Unreal Engine 5.8 adds Lumen Lite mode for Switch 2

Epic Games released Unreal Engine 5.8 on Wednesday, introducing a Lumen Lite mode that makes dynamic global illumination viable on Nintendo Switch 2 for the first time. The new mode targets 60 fps on the console, in both docked and handheld configurations.

The update shipped alongside Epic’s State of Unreal event in Chicago. Simon Tourangeau, Unreal Engine’s Vice President of Engineering, described UE 5.8 as a response to what studios had been asking for most: performance and stability across platforms.

What Lumen Lite mode does for Switch 2

Lumen is Unreal Engine’s system for fully dynamic global illumination and reflections. The standard implementation carries a GPU cost high enough to rule it out on lower-powered hardware. The Lite variant switches to irradiance fields with probe occlusion, running twice as fast as Lumen High Quality while retaining most of the visual quality. PC support is included as well.

Epic describes the medium scalability level as targeting 60 fps on Switch 2, with handheld mode included. The company’s release notes describe it this way: “Lumen dynamic global illumination now offers a Lumen Lite mode, which is designed to preserve much of the visual impact at a significantly lower GPU cost by using irradiance fields with probe occlusion.”

At the State of Unreal keynote, Tourangeau explained the scope: “That makes Lumen viable where it wasn’t before, including on Switch 2. And that work is already helping drive further Nanite optimization efforts for the platform.”

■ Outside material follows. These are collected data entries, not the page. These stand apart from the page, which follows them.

-- ==== Sys2Proof/Machine/State.lean ====
section
/-! DEFINITION. The state of the block as plain data: one structure for each internal block of the K340
(00_scope.md, Blocks), and the queue of waiting commands. -/

namespace Sys2Proof.Machine

/-! ## Names of the spec -/

/-- Station states (R27). -/
inductive StationState where
  | offline
  | listening
  | active
  | silent
deriving DecidableEq, Repr

/-- Reset causes (R27). -/
inductive ResetCause where
  | powerOn
  | resetLine
  | restart
deriving DecidableEq, Repr

/-- Station class, fixed by the configuration record. -/
inductive StationClass where
  | robot
  | depot
deriving DecidableEq, Repr

/-- Odometer decode modes (R97). -/
inductive DecodeMode where
  | x1
  | x2
  | x4
deriving DecidableEq, Repr

/-- Decrement modes of the warning and stuck counters (R121, R131). -/
inductive Decrement where
  | reset
  | by1
  | by2
  | by4
deriving DecidableEq, Repr

/-- Channel conditions (R3, R6). -/
inductive Condition where
  | idle
  | busy
  | jammed
deriving DecidableEq, Repr

/-- States of the receive assembler (R10). -/
inductive Assembler where
  | off
  | waitIdle
  | hunt
  | header
  | body
  | gap
  | response
deriving DecidableEq, Repr

/-- The blocks that queue frames (R22). -/
inductive Block where
  | station
  | segments
  | claims
  | motion
  | group
  | callout
deriving DecidableEq, Repr

/-- The payload of a frame, field by field in wire order, each as the number the wire carries (R196, 11.2). -/
inductive Payload where
  | presence (cls distance motion group : Nat)
  | claim (segment intent rank mode : Nat)
  | release (segment : Nat)
  | progress (segment first last work dose distance : Nat)
  | guest (segment cell zone : Nat)
  | hold (group holdType reason : Nat)
  | resume (group : Nat)
  | go (group : Nat)
  | callout (origin seq code segment cell hop distance detail : Nat)
  | snowfall (first last clearSalt : Nat)
deriving DecidableEq, Repr

/-- Surface classes (R44). -/
inductive Surface where
  | walkway
  | street
  | stairBridge
  | queueArea
deriving DecidableEq, Repr

/-- Guest zones, CLEAR the lowest (R65, R126). -/
inductive Zone where
  | clear
  | warning
  | protective
deriving DecidableEq, Repr

/-- Work values of a progress report (R57). -/
inductive Work where
  | plowed
  | salted
  | both
deriving DecidableEq, Repr

/-- Claim intents in intent order (R68). -/
inductive Intent where
  | plow
  | salt
  | transit
deriving DecidableEq, Repr

/-- States of an own claim record (R72). -/
inductive ClaimState where
  | queued
  | contesting
  | holding
deriving DecidableEq, Repr

/-- The frame field of an own claim record (R71). -/
inductive ClaimFrame where
  | none
  | new
  | refresh
deriving DecidableEq, Repr

/-- Changes a CLAIM event reports: HOLDING or a terminal outcome (R72). -/
inductive ClaimChange where
  | holding
  | denied
  | yielded
  | released
  | lapsed
  | stale
deriving DecidableEq, Repr

/-- Directions of a segment entry (R99). -/
inductive Direction where
  | forward
  | reverse
deriving DecidableEq, Repr

/-- Senses of a speed sample (R107). -/
inductive Sense where
  | none
  | forward
  | backward
deriving DecidableEq, Repr

/-- Motion states (R111). -/
inductive MotionState where
  | idle
  | retained
  | run
  | caution
  | stopping
  | guestStop
  | groupHold
  | faultStop
deriving DecidableEq, Repr

/-- End states of STOPPING (R119). -/
inductive StopEnd where
  | idle
  | groupHold
deriving DecidableEq, Repr

/-- The states STOPPING is entered from (R119, R134). -/
inductive StopFrom where
  | run
  | caution
deriving DecidableEq, Repr

/-- Causes of a motion change (R111). -/
inductive MotionCause where
  | start
  | arm
  | go
  | completion
  | enter
  | stopRoute
  | stopped
  | cautionOn
  | cautionOff
  | guest
  | guestCleared
  | hold
  | holdCleared
  | overspeed
  | stuck
  | odometer
  | claimLost
  | leave
deriving DecidableEq, Repr

/-- Fault causes of FAULT_STOP (R129). -/
inductive FaultCause where
  | overspeed
  | stuck
  | odometer
  | claimLost
deriving DecidableEq, Repr

/-- The set of fault causes held, no cause twice (R129). -/
structure FaultSet where
  overspeed : Bool
  stuck : Bool
  odometer : Bool
  claimLost : Bool
deriving DecidableEq, Repr

/-- Hold types (R140). -/
inductive HoldType where
  | immediate
  | decelerate
deriving DecidableEq, Repr

/-- Hold reasons (R140). -/
inductive HoldReason where
  | guest
  | fault
  | request
deriving DecidableEq, Repr

/-- Causes of a removal from the hold set (R140). -/
inductive HoldRemoval where
  | resume
  | expiry
  | replaced
  | ownCleared
deriving DecidableEq, Repr

/-- Outcomes a CALLOUT event reports (R172). -/
inductive CalloutOutcome where
  | acked
  | unrouted
  | notSent
deriving DecidableEq, Repr

/-- Causes of a STOCK event (R162 to R164). -/
inductive StockCause where
  | loaded
  | low
  | empty
deriving DecidableEq, Repr

/-- Causes of a CHANNEL event (R5, R6, R11). -/
inductive ChannelCause where
  | seize
  | jammed
  | jamCleared
  | duplicateStation
deriving DecidableEq, Repr

/-- Causes of a STATION event that reports a change of station state, or Restart (R27, R33). -/
inductive StationCause where
  | join
  | listenDone
  | unheard
  | leave
  | restart
deriving DecidableEq, Repr

/-- Transmit outcomes that leave no frame in the queue unsent: STALE and DISPLACED (R26). -/
inductive Unsent where
  | stale
  | displaced
deriving DecidableEq, Repr

/-- Where a callout record stands: QUEUED with its frame in the transmit queue, or AWAITING with its backoff
timer in ms (R171, R178). -/
inductive Retry where
  | queued
  | awaiting (ms : Nat)
deriving DecidableEq, Repr

/-! ## Station controller (Chapter 2) -/

/-- The configuration record, its fields with their meanings (section 2.3). Field 23 is the one home of the work
beacon intensity (R134). -/
structure Configuration where
  station : Nat
  cls : StationClass
  group : Nat
  width : Nat
  feedCal : Nat
  feedMax : Nat
  crawl : Nat
  accel : Nat
  decel : Nat
  countsPerMetre : Nat
  decodeMode : DecodeMode
  warnThreshold : Nat
  warnDecrement : Decrement
  stuckThreshold : Nat
  stuckDecrement : Decrement
  holdResponse : Bool
  alwaysImmediate : Bool
  sendHold : Bool
  manualRestart : Bool
  stride : Nat
  residualWindow : Nat
  lowStock : Nat
  workBeacon : Nat
  doses : List Nat
deriving DecidableEq, Repr

/-- A neighbour table entry (R40): `none` is the spec's unknown. -/
structure Neighbour where
  station : Nat
  cls : StationClass
  distance : Nat
  motion : Option MotionState
  group : Option Nat
  lastHeard : Nat
deriving DecidableEq, Repr

/-- The station controller. `neighbours` is in order of last refresh, the least recently refreshed first (R40).
`secondMs` and `leaveFrames` are the model's own (log 1, log 21). -/
structure Station where
  state : StationState
  resetCause : ResetCause
  configValid : Bool
  config : Configuration
  clock : Nat
  secondMs : Nat
  listenTimer : Nat
  presenceMs : Nat
  leavePending : Bool
  leaveMs : Nat
  leaveFrames : List Nat
  neighbours : List Neighbour
  distance : Nat
deriving DecidableEq, Repr

/-! ## Channel controller (Chapter 1) -/

/-- A transmit queue entry (R22). -/
structure Queued where
  payload : Payload
  priority : Nat
  owner : Block
  age : Nat
  entry : Nat
deriving DecidableEq, Repr

/-- The frame in flight (R13): its entry number, whether it has won arbitration (R14), and the bytes it keys
after the start mark. -/
structure Flight where
  entry : Nat
  won : Bool
  image : List (BitVec 8)
deriving DecidableEq, Repr

/-- A response that an own seize has taken from its field (R18): the value that was keyed, and how many symbols of the
gap and the field had passed by then. -/
structure Abandoned where
  value : Nat
  symbol : Nat
deriving DecidableEq, Repr

/-- The channel controller. `queue` is in order of priority value, then entry number (R22). `run` is the length of
the dominant run that is going on (R4, R5), 0 where none is, and `runCounted` says that the noise count has already gone
up in the run of an own seize (R12). `echo` says that the frame in GAP or RESPONSE is this station's own, keyed whole and
withdrawn since, whose end is still to come (R11, R25, R88). `abandoned` is the response that
an own seize has taken from the field that is going on, if one has (R18). Two are the model's own: `symbol`, the symbols since the
start of the frame in assembly, in GAP and RESPONSE since the start of the gap (log 28), and `cuts`, how often the free
value `Config.keyedUntil` has been read, which no reset starts again (log 9). -/
structure Channel where
  condition : Condition
  idleCount : Nat
  assembler : Assembler
  noiseCount : Nat
  unheardCount : Nat
  queue : List Queued
  nextEntry : Nat
  flight : Option Flight
  response : Option Nat
  echo : Bool
  abandoned : Option Abandoned
  seizeLeft : Nat
  symbol : Nat
  run : Nat
  runCounted : Bool
  cuts : Nat
deriving DecidableEq, Repr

Tourangeau’s mention of Nanite indicates the Switch 2 work extends beyond illumination. The optimization effort behind Lumen Lite is already feeding into further Nanite improvements on the platform.

Other changes in UE 5.8

The headline addition beyond Lumen Lite is Mega Lights, which allows thousands of dynamic shadow-casting area lights in a scene at a fixed GPU cost. Previously, each dynamic shadow light required careful budget allocation. Artists can now place far more lights without paying a per-light performance penalty.

Epic also reports a 68% reduction in shader count in Fortnite from combined engine and content changes. Cook times, load times, and memory use all improved as a result.

Several systems move to production-ready status in this release, including Movie Render Graph, Chaos cloth authoring via Dataflow, Audio Insights, and Iris, Epic’s networking library.

UE 5.8 is the final Unreal Engine 5 release

Epic confirmed UE 5.8 as the last planned major update for the Unreal Engine 5 branch. The company will now focus on Unreal Engine 6, announced this week alongside a teaser for a “new era” of Rocket League. UE6 is not on a public release roadmap, and no timeline was given at the event.

For studios targeting Switch 2 with Unreal Engine titles, the practical result is concrete: games that depend on dynamic global illumination can now target 60 fps on the platform. That was not achievable before this release.